Since I’ve chosen an in-office scanning method, both my patients and I are able to benefit from the convenience and time-efficiency over the use of imaging centers or the higher radiation exposure of medical CT scans. I can also avoid over- exposing the patient by reducing the region of interest to capture just the area needed, especially in the case of indicated postoperative scans that allow me to verify the healing and success of procedures such as bone grafting and sinus lifts.
The “surgical view” that cone-beam imaging offers has become an integral part of my implant process. I also believe that it is important to use cone beam not so much as a “Standard of Care,” but more for “Appropriateness of Care.” It is our responsibility as dentists to provide appropriate treatment based on the individual’s distinct lifestyle and specific dental issues. I use my cone beam to discern the best course of treatment for that particular patient, such as, whether to propose an implant or a conventional bridge.
In the case of my utilization of either 2-D or 3-D imaging for diagnosis, I make my decision on which modality is adequate for that particular case.

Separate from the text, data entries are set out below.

-- ==== Sys2Proof/Tests/Slice0.lean ====
section
/-! SUPPORT. The model's own tests. Expected results are the spec's: the vectors of 95_test_vectors.md (their ids stand in the
comments), its example board, and the words written out from 30_encoding.md. The last part shows, for each statement with
hypotheses, states and operands that meet them. -/

namespace Sys2Proof
namespace Machine
namespace Tests

/-! ## Well-formed terms, and an ill-formed one for each check -/

theorem test_wf_value_patterns :
    ((Instr.writeIcCon 0 0x3FF).wf && (Instr.writeIcTar 0 0xFFF).wf && (Instr.writeIcSar 0 0x3FF).wf &&
      (Instr.writeIcEnable 0 1).wf && (Instr.writePad 0 0x1FF).wf && (Instr.writeCtrl 0 0x1F).wf &&
      (Instr.writeGpioOut 0x3FFFFFFF).wf && (Instr.writeGpioOeClr 0x3FFFFFFF).wf) = true := by decide
theorem test_wf_refuses_con : (Instr.writeIcCon 0 0x400).wf = false := by decide
theorem test_wf_refuses_tar : (Instr.writeIcTar 0 0x1000).wf = false := by decide
theorem test_wf_refuses_sar : (Instr.writeIcSar 0 0x400).wf = false := by decide
theorem test_wf_refuses_enable : (Instr.writeIcEnable 0 2).wf = false := by decide
theorem test_wf_refuses_pad : (Instr.writePad 0 0x200).wf = false := by decide
theorem test_wf_refuses_ctrl : (Instr.writeCtrl 0 0x20).wf = false := by decide
theorem test_wf_refuses_gpio :
    ((Instr.writeGpioOut 0x40000000).wf || (Instr.writeGpioOutSet 0x40000000).wf ||
      (Instr.writeGpioOutClr 0x80000000).wf || (Instr.writeGpioOe 0x40000000).wf ||
      (Instr.writeGpioOeSet 0x40000000).wf || (Instr.writeGpioOeClr 0x80000000).wf) = false := by decide
theorem test_wf_refuses_foreign_field : (Instr.write (.icTar 0) (.fields [(.enable, .lit 1)])).wf = false := by decide
theorem test_wf_refuses_repeated_field : (Instr.modify (.pad 0) [(.ie, .lit 1), (.ie, .lit 0)]).wf = false := by decide
theorem test_wf_refuses_slice : (Instr.writeByte none (.slice (.lit 0) 3 4)).wf = false := by decide
theorem test_wf_refuses_high_slice : (Instr.writeByte none (.slice (.lit 0) 32 0)).wf = false := by decide
theorem test_wf_refuses_missing_label : programWf [⟨none, .goto 7⟩] = false := by decide
theorem test_wf_refuses_repeated_label : programWf [⟨some 1, .halt⟩, ⟨some 1, .halt⟩] = false := by decide
theorem test_wf_program : programWf [⟨some 1, .ifGoto (.litBool true) 1⟩, ⟨none, .halt⟩] = true := by decide

/-! ## Decoding: each row's access written out from 30_encoding.md R110 to R112, R115 -/

theorem test_decode_unit_reads :
    decode (.read none 0x40090000 4) = .ok (.readIcCon none 0) ∧
    decode (.read none 0x40098004 4) = .ok (.readIcTar none 1) ∧
    decode (.read none 0x40090008 4) = .ok (.readIcSar none 0) ∧
    decode (.read (some 3) 0x40098010 4) = .ok (.readIcDataCmd (some 3) 1) ∧
    decode (.read none 0x40090034 4) = .ok (.readIcRawIntrStat none 0) ∧
    decode (.read none 0x40098050 4) = .ok (.readIcClrRdReq none 1) ∧
    decode (.read none 0x40090054 4) = .ok (.readIcClrTxAbrt none 0) ∧
    decode (.read none 0x4009806C 4) = .ok (.readIcEnable none 1) ∧
    decode (.read none 0x40090070 4) = .ok (.readIcStatus none 0) ∧
    decode (.read none 0x40098080 4) = .ok (.readIcTxAbrtSource none 1) ∧
    decode (.read none 0x4009009C 4) = .ok (.readIcEnableStatus none 0) := by decide

theorem test_decode_unit_writes :
    decode (.write 0x40090000 4 0x65) = .ok (.writeIcCon 0 0x65) ∧
    decode (.write 0x40098004 4 0xC2A) = .ok (.writeIcTar 1 0xC2A) ∧
    decode (.write 0x40098008 4 0x2A) = .ok (.writeIcSar 1 0x2A) ∧
    decode (.write 0x4009006C 4 0x1) = .ok (.writeIcEnable 0 1) := by decide

/-- Vectors K1 to K10: bits 31:8 select the form. -/
theorem test_decode_command_words :
    decode (.write 0x40090010 4 0x2A5) = .ok (.writeIcDataCmdCw 0 0xA5) ∧
    decode (.write 0x40090010 4 0x200) = .ok (.writeIcDataCmdCw 0 0x00) ∧
    decode (.write 0x40098010 4 0x2FF) = .ok (.writeIcDataCmdCw 1 0xFF) ∧
    decode (.write 0x40090010 4 0x300) = .ok (.writeIcDataCmdCr 0 0x00) ∧
    decode (.write 0x40090010 4 0x3FF) = .ok (.writeIcDataCmdCr 0 0xFF) ∧
    decode (.write 0x40098010 4 0x0A6) = .ok (.writeIcDataCmdTd 1 0xA6) ∧
    decode (.write 0x40098010 4 0x000) = .ok (.writeIcDataCmdTd 1 0x00) ∧
    decode (.write 0x40090010 4 0x6A5) = .error (.noForm 0 0x6A5) ∧
    decode (.write 0x40090010 4 0x1A5) = .error (.noForm 0 0x1A5) ∧
    decode (.write 0x40098010 4 0x800) = .error (.noForm 1 0x800) := by decide

theorem test_decode_pins :
    decode (.read none 0x40038004 4) = .ok (.readPad none 0) ∧
    decode (.write 0x40038078 4 0x5A) = .ok (.writePad 29 0x5A) ∧
    decode (.read none 0x400280EC 4) = .ok (.readCtrl none 29) ∧
    decode (.write 0x40028024 4 3) = .ok (.writeCtrl 4 3) ∧
    decode (.read none 0xD0000010 4) = .ok (.readGpioOut none) ∧
    decode (.write 0xD0000010 4 1) = .ok (.writeGpioOut 1) ∧
    decode (.write 0xD0000018 4 1) = .ok (.writeGpioOutSet 1) ∧
    decode (.write 0xD0000020 4 1) = .ok (.writeGpioOutClr 1) ∧
    decode (.read none 0xD0000030 4) = .ok (.readGpioOe none) ∧
    decode (.write 0xD0000030 4 1) = .ok (.writeGpioOe 1) ∧
    decode (.write 0xD0000038 4 1) = .ok (.writeGpioOeSet 1) ∧
    decode (.write 0xD0000040 4 1) = .ok (.writeGpioOeClr 1) := by decide
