-- ==== Sys2Proof/Syntax.lean ====
section
/-! DEFINITION. The names the spec uses (positions, segments, lines, opcodes, formats, fault codes) and the commands
as terms. A command keeps its operand bytes as the word spells them; Machine/Operands.lean reads them (R73, R74). -/

namespace Sys2Proof

/-- A digit position, index 0 to 3 (R12). -/
inductive Position where
  | d1 | d2 | d3 | d4
  deriving DecidableEq, Repr

/-- A segment identifier, index 0 to 7 (R11, R26). -/
inductive Segment where
  | a | b | c | d | e | f | g | dp
  deriving DecidableEq, Repr

/-- One of the 12 lines: numbers 0 to 7 are segment lines, 8 to 11 digit lines (R27). -/
inductive Line where
  | seg (s : Segment)
  | dig (p : Position)
  deriving DecidableEq, Repr

/-- The six faults of the block (R231). -/
inductive FaultCode where
  | illegalOpcode
  | reservedNonzero
  | baseRange
  | digitRange
  | lineRange
  | reinit
  deriving DecidableEq, Repr

/-- The 17 assigned opcodes (R76). -/
inductive Opcode where
  | init | setnum | setdp | showPos | tick
  | digen | digdis | segen | segdis | digdisall | segdisall | apply | encapply
  | enc
  | pinhi | pinlo | pintgl
  deriving DecidableEq, Repr

/-- The seven formats (R72). -/
inductive Format where
  /-- no operand -/
  | n
  /-- digit position -/
  | p
  /-- segment -/
  | g
  /-- mask -/
  | m
  /-- digit value -/
  | d
  /-- line -/
  | l
  /-- set number -/
  | s
  deriving DecidableEq, Repr

/-- A command: one constructor per row of the opcode table (R76). The `a` and `b` operands are the bytes of the word. -/
inductive Instr where
  /-- INIT (R150) -/
  | init
  /-- SETNUM value, base (R151) -/
  | setnum (v : Value) (b : Byte)
  /-- SETDP position (R153) -/
  | setdp (a : Byte)
  /-- SHOW position (R180) -/
  | showPos (a : Byte)
  /-- TICK (R182) -/
  | tick
  /-- DIGEN position (R124) -/
  | digen (a : Byte)
  /-- DIGDIS position (R125) -/
  | digdis (a : Byte)
  /-- SEGEN segment (R126) -/
  | segen (a : Byte)
  /-- SEGDIS segment (R127) -/
  | segdis (a : Byte)
  /-- DIGDISALL (R128) -/
  | digdisall
  /-- SEGDISALL (R129) -/
  | segdisall
  /-- APPLY mask (R130) -/
  | apply (a : Byte)
  /-- ENCAPPLY digit value (R131) -/
  | encapply (a : Byte)
  /-- ENC digit value (R102) -/
  | enc (a : Byte)
  /-- PINHI line (R213) -/
  | pinhi (a : Byte)
  /-- PINLO line (R214) -/
  | pinlo (a : Byte)
  /-- PINTGL line (R215) -/
  | pintgl (a : Byte)
  deriving DecidableEq, Repr

end Sys2Proof
end

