/-- R272: with no word presented and no tick due the block waits: nothing changes but the schedule's place. That a wait
is a step and uses a slot up is the model's choice (log 1, 2, DESIGN CHOICE). -/
def Obligations.BlockWaitsForAWord : Prop :=
  ∀ s : State, Running s → tickDue s = false → s.commands = [] →
    step s = .next { s with firings := s.firings.tail } ∧ (s.firings = [] → step s = .next s)

/-- R35: CTX is FG after reset and hidden: no command reads it and no result depends on it. -/
def Obligations.CtxIsHidden : Prop :=
  State.reset.ctx = .fg ∧
  ∀ (i : Instr) (s : State) (x : Ctx),
    ∃ t, exec i s = .next t ∧ t.ctx = s.ctx ∧ exec i { s with ctx := x } = .next { t with ctx := x }

/-- R37: ENC alone returns a response; no command depends on what was returned before. The list is the model's record of
the port (log 4, DESIGN CHOICE). -/
def Obligations.ResponsesComeFromEncAlone : Prop :=
  ∀ (i : Instr) (s : State),
    ∃ t, exec i s = .next t
      ∧ ((∀ a, i ≠ .enc a) → t.responses = s.responses)
      ∧ ∃ rs, t.responses = s.responses ++ rs ∧ exec i { s with responses := [] } = .next { t with responses := rs }

/-! ## Reset, invariant -/

/-- R39, R270: the state after reset, as far as the spec gives it. -/
def Obligations.ResetState : Prop :=
  State.reset.present = false ∧ (∀ l, readLatch l State.reset = .unspec) ∧ State.reset.trace = []
    ∧ faultRegister State.reset = 0#8 ∧ State.reset.tickPending = false ∧ State.reset.ctx = .fg

/-- The invariant holds after reset, whatever words are presented and however the trigger fires. -/
def Obligations.InvariantHoldsAtReset : Prop :=
  ∀ (cs : List Word) (fs : List Slot), Machine.Inv { State.reset with commands := cs, firings := fs }

/-- Every step keeps the invariant: legal buffers (R154), latches that hold the trace's last levels (R31), no segment line driven
high (R28), no line written while absent (R121, R210), CTX at FG between steps (R247), no response with bit 7 set
(R103), and a named command for every fault (R232; the record is the model's, log 3, DESIGN CHOICE). -/
def Obligations.StepKeepsInvariant : Prop :=
  ∀ s t : State, Machine.Inv s → step s = .next t → Machine.Inv t

/-- R154: while the state is present every buffer is blank or a ROM entry, with or without its decimal point; every command keeps that. -/
def Obligations.BufferInvariant : Prop :=
  ∀ (i : Instr) (s : State), (s.present = true → ∀ p, LegalBuffer (readBuf p s)) →
    ∃ t, exec i s = .next t ∧ (t.present = true → ∀ p, LegalBuffer (readBuf p t))

/-! ## Observation and hazards -/

/-- R30, R275: lit exactly when the digit is High and the segment Low, unknown while a latch is UNSPEC; after INIT every segment is
unknown, and after a present TICK every one is known. What an UNSPEC latch may stand for (mayBeLit) is the model's reading (log 7). -/
def Obligations.LightingIsKnownAfterATick : Prop :=
  (∀ (p : Position) (sg : Segment) (s : State),
    (lighting p sg s = .lit ↔ readLatch (.dig p) s = .high ∧ readLatch (.seg sg) s = .low)
    ∧ (lighting p sg s = .unknown ↔ readLatch (.dig p) s = .unspec ∨ readLatch (.seg sg) s = .unspec)
    ∧ (lighting p sg s = .lit → mayBeLit p sg s = true) ∧ (lighting p sg s = .dark → mayBeLit p sg s = false))
  ∧ (∀ s : State, s.present = false →
    ∃ t, exec .init s = .next t ∧ ∀ p sg, lighting p sg t = .unknown ∧ mayBeLit p sg t = true)
  ∧ ∀ s : State, s.present = true → ∃ t, exec .tick s = .next t ∧ ∀ p sg, lighting p sg t ≠ .unknown

/-- R281, R282: the two hazards of direct driving are not refused: a segment command changes the pattern of a lit digit, DIGEN
lights a second digit with the same pattern, and a following SHOW restores one. -/
def Obligations.HazardsAreNotRefused : Prop :=
  (∀ (a : Byte) (s : State) (q : Position), s.present = true → readLatch (.dig q) s = .high →
    crossTalkHazard (.segen a) s = true
    ∧ ∃ t, exec (.segen a) s = .next t ∧ t.fault = s.fault
      ∧ lighting q (Segment.ofIndex a.toNat) t = .lit)
  ∧ ∀ (a : Byte) (s : State) (q : Position), s.present = true → readLatch (.dig q) s = .high →
    q.index ≠ a.toNat % 4 →
    twoDigitsHazard (.digen a) s = true
    ∧ (∃ t, exec (.digen a) s = .next t ∧ t.fault = s.fault ∧ readLatch (.dig q) t = .high
      ∧ readLatch (.dig (Position.ofIndex a.toNat)) t = .high)
    ∧ ∀ b : Byte, ∃ u, runCommands [.digen a, .showPos b] s = .next u
      ∧ ∀ p, readLatch (.dig p) u = if p.index = b.toNat % 4 then .high else .low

For example, 2-D images may yield the needed diagnostics for a simple extraction. However, if a patient presents with an impacted tooth that is in close proximity to the nerve, I would select a cone beam scan to gain the most detailed information prior to beginning treatment.
“Determining the optimal treatment plan starts even before the details of the implant itself are considered.”
In the 5 years I have had my i-CAT, I’ve observed the many ways that it has improved my practice. Cone beam technology takes the “unforeseen” out of surgery, and allows me to verify that I’ve accomplished my surgical objectives. Three- dimensional imaging provides more opportunities to enrich the dental experience for both the dentist and the patient by providing more information, more confidence, and more options for dental care.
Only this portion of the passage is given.